-- ==== Sys2Proof/Machine/State.lean ====
section
/-! DEFINITION. The state of the SN416: every piece of state its chapters give it, as plain data, and its
value right after reset. INVENTORY.md lists each field with its rule. -/

namespace Sys2Proof.Machine

/-- One value for each of the four recipe banks. -/
structure PerBank (α : Type) where
  b0 : α
  b1 : α
  b2 : α
  b3 : α
  deriving DecidableEq, Repr

/-! ### Node (Chapter 11) -/

/-- The node states of section 11.1. -/
inductive NodeMode where
  | start
  | operating
  | halted
  | saved
  deriving DecidableEq, Repr

/-- The strapped role (R182). -/
inductive Role where
  | head
  | check
  deriving DecidableEq, Repr

/-- The reset causes (R185). -/
inductive ResetCause where
  | power
  | pin
  | warnRecovery
  deriving DecidableEq, Repr

/-- Levels of the input lines that rules read outside the command that changes them (log 5). -/
structure Pins where
  run : Bool
  pwarn : Bool
  valveOpen : Bool
  jarPresent : Bool
  capPresent : Bool
  deriving DecidableEq, Repr

/-- The node as a whole (R182 to R187). -/
structure Node where
  mode : NodeMode
  /-- Step 6 of the start sequence is running (R183). -/
  awaitingCrystal : Bool
  /-- The time base counts from the crystal (R183). -/
  onCrystal : Bool
  role : Role
  address : Address
  cause : ResetCause
  unclean : Bool
  configBad : Bool
  strapsBad : Bool
  /-- The bytes of a running save that are not yet written, in the order of R186. -/
  saving : List (Nat × Byte)
  deriving DecidableEq, Repr

/-! ### Configuration unit (Chapter 10) -/

/-- The configuration memory: listed bytes in rising address order, none equal to what an unlisted byte
reads as (`Memory.wf`). -/
abbrev Memory := List Host.Cell

/-- The header of section 10.1. `pAmb` is the pressure in use: a field of 0 stands for 1013 (R174). -/
structure Header where
  formatId : Nat
  n : Nat
  pick : Nat
  flushStart : Nat
  applyStart : Nat
  flushEnd : Nat
  applyEnd : Nat
  release : Nat
  k : Nat
  qn : Nat
  settleMs : Nat
  rosterMs : Nat
  pAmb : Nat
  initialBank : Nat
  dTravel : Nat
  w : Nat
  rRead : Nat
  gGate : Nat
  pulseMs : Nat
  nStop : Nat
  m : Nat
  storedSignature : Half
  deriving DecidableEq, Repr

/-- A recipe bank of section 10.1. -/
structure Bank where
  marker : Byte
  doseTarget : Nat
  trimStep : Nat
  trimMax : Nat
  trimMargin : Nat
  defaultTemp : Nat
  tEngage : Nat
  tFinal : Nat
  tHold : Nat
  spinSpeed : Nat
  sMax : Nat
  aMin : Nat
  aMax : Nat
  tCool : Nat
  vMin : Nat
  fallbackMargin : Nat
  deviation : Nat
  /-- The purge table, eight points (dose, fraction) (R95). -/
  purge : List (Nat × Nat)
  d0 : Int
  gain : Nat
  deriving DecidableEq, Repr

/-- Lifetime counters 1 to 4 (R176). -/
structure Lifetime where
  one : Count
  two : Count
  three : Count
  four : Count
  deriving DecidableEq, Repr

/-- The persistent area of section 10.1. -/
structure Persistent where
  marker : Byte
  activeBank : Byte
  trims : PerBank Half
  lifetime : Lifetime
  deriving DecidableEq, Repr

/-- The configuration unit (section 10.2). -/
structure ConfigUnit where
  header : Header
  banks : PerBank Bank
  usable : PerBank Bool
  signature : Half
  persistent : Persistent
  lifetime : Lifetime
  reportOutstanding : Bool
  snapshot : Option (List Count)
  clearPending : Bool
  pagesInQueue : Nat
  pagesLost : Bool
  deriving DecidableEq, Repr

/-- The live counters of a head's blocks (pages 0 to 3 of section 10.4). -/
structure HeadCounters where
  sealsGood : Count
  sealsNotGood : Count
  voids : Count
  cycleAborts : Count
  pitchLoss : Count
  indexMismatch : Count
  extraMark : Count
  rosterStale : Count
  valveFaults : Count
  underflushes : Count
  badSamples : Count
  driveTimeouts : Count
  feedbackLosses : Count
  verdictsUnanswered : Count
  verdictsUnmatched : Count
  deriving DecidableEq, Repr

/-- The live counters of the check node's blocks (pages 0 to 3 of section 10.4). -/
structure CheckCounters where
  accepts : Count
  rejects : Count
  unmeasured : Count
  deviations : Count
  duplicates : Count
  gapsInserted : Count
  orderFaults : Count
  transitOverflows : Count
  voidsRetired : Count
  gapsEmpty : Count
  missingSeals : Count
  strays : Count
  orphanReadings : Count
  rejectOverflows : Count
  lineStops : Count
  deriving DecidableEq, Repr

/-- The live counters of the link controller (page 4 of section 10.4). -/
structure LinkCounters where
  txErrors : Count
  txDropped : Count
  linkDropped : Count
  rxErrors : Count
  deriving DecidableEq, Repr

/-- Every live counter of the node; `refused` is COMMANDS_REFUSED. -/
structure Counters where
  head : HeadCounters
  check : CheckCounters
  link : LinkCounters
  refused : Count
  deriving DecidableEq, Repr

/-! ### Pitch tracker (Chapter 1) -/

/-- The lock states of section 1.1. -/
inductive LockState where
  | acquire
  | locked
  | stopped
  deriving DecidableEq, Repr

/-- The pitch tracker (section 1.1). -/
structure Tracker where
  pocket : Nat
  revolution : Half
  indexKnown : Bool
  pitch : Option Nat
  tLast : Option Time
  lastPulse : Option Time
  markTaken : Bool
  lock : LockState
  inWindow : Nat
  miss : Nat
  phase : Nat
  deriving DecidableEq, Repr

/-- The zone boundaries of section 1.6. -/
inductive Boundary where
  | infeed
  | pick
  | flushStart
  | applyStart
  | flushEnd
  | applyEnd
  | release
  deriving DecidableEq, Repr

/-! ### Cycle sequencer (Chapter 2) -/

/-- The sub-phase a CLOSING cycle carries. -/
inductive SubPhase where
  | seek
  | tighten
  | dwell
  deriving DecidableEq, Repr

/-- The cycle states of section 2.2. -/
inductive CycleState where
  | idle
  | loading
  | primed
  | flushing
  | closing (sub : SubPhase)
  | ended
  deriving DecidableEq, Repr

/-- Where the record's temperature came from (R28). -/
inductive TempSource where
  | sensor
  | default
  deriving DecidableEq, Repr

/-- Flush-end causes with their codes 0 to 5 (section 2.3). -/
inductive FlushEnd where
  | none
  | target
  | zoneEnd
  | engage
  | abort
  | valve
  deriving DecidableEq, Repr

/-- The steam result (R56). -/
inductive SteamResult where
  | none
  | full
  | underflush
  deriving DecidableEq, Repr

/-- Cap verdicts with their codes 0 to 11 (section 2.3). -/
inductive CapVerdict where
  | good
  | cross
  | skip
  | noEngage
  | unfinished
  | slipped
  | noCap
  | feedbackLost
  | aborted
  | heldOut
  | unsynced
  | driveDown
  deriving DecidableEq, Repr

/-- Abort causes with their codes 1 to 4 (section 2.3). -/
inductive AbortCause where
  | runOff
  | pitch
  | index
  | power
  deriving DecidableEq, Repr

^^^^^^^^

Your assignment
For the lines above, output exactly those from the line containing "flushStart : Nat" through the line containing "gapsEmpty : Count", and skip the others.

Final answer
  flushStart : Nat
  applyStart : Nat
  flushEnd : Nat
  applyEnd : Nat
  release : Nat
  k : Nat
  qn : Nat
  settleMs : Nat
  rosterMs : Nat
  pAmb : Nat
  initialBank : Nat
  dTravel : Nat
  w : Nat
  rRead : Nat
  gGate : Nat
  pulseMs : Nat
  nStop : Nat
  m : Nat
  storedSignature : Half
  deriving DecidableEq, Repr

/-- A recipe bank of section 10.1. -/
structure Bank where
  marker : Byte
  doseTarget : Nat
  trimStep : Nat
  trimMax : Nat
  trimMargin : Nat
  defaultTemp : Nat
  tEngage : Nat
  tFinal : Nat
  tHold : Nat
  spinSpeed : Nat
  sMax : Nat
  aMin : Nat
  aMax : Nat
  tCool : Nat
  vMin : Nat
  fallbackMargin : Nat
  deviation : Nat
  /-- The purge table, eight points (dose, fraction) (R95). -/
  purge : List (Nat × Nat)
  d0 : Int
  gain : Nat
  deriving DecidableEq, Repr

/-- Lifetime counters 1 to 4 (R176). -/
structure Lifetime where
  one : Count
  two : Count
  three : Count
  four : Count
  deriving DecidableEq, Repr

/-- The persistent area of section 10.1. -/
structure Persistent where
  marker : Byte
  activeBank : Byte
  trims : PerBank Half
  lifetime : Lifetime
  deriving DecidableEq, Repr

/-- The configuration unit (section 10.2). -/
structure ConfigUnit where
  header : Header
  banks : PerBank Bank
  usable : PerBank Bool
  signature : Half
  persistent : Persistent
  lifetime : Lifetime
  reportOutstanding : Bool
  snapshot : Option (List Count)
  clearPending : Bool
  pagesInQueue : Nat
  pagesLost : Bool
  deriving DecidableEq, Repr

/-- The live counters of a head's blocks (pages 0 to 3 of section 10.4). -/
structure HeadCounters where
  sealsGood : Count
  sealsNotGood : Count
  voids : Count
  cycleAborts : Count
  pitchLoss : Count
  indexMismatch : Count
  extraMark : Count
  rosterStale : Count
  valveFaults : Count
  underflushes : Count
  badSamples : Count
  driveTimeouts : Count
  feedbackLosses : Count
  verdictsUnanswered : Count
  verdictsUnmatched : Count
  deriving DecidableEq, Repr

/-- The live counters of the check node's blocks (pages 0 to 3 of section 10.4). -/
structure CheckCounters where
  accepts : Count
  rejects : Count
  unmeasured : Count
  deviations : Count
  duplicates : Count
  gapsInserted : Count
  orderFaults : Count
  transitOverflows : Count
  voidsRetired : Count
  gapsEmpty : Count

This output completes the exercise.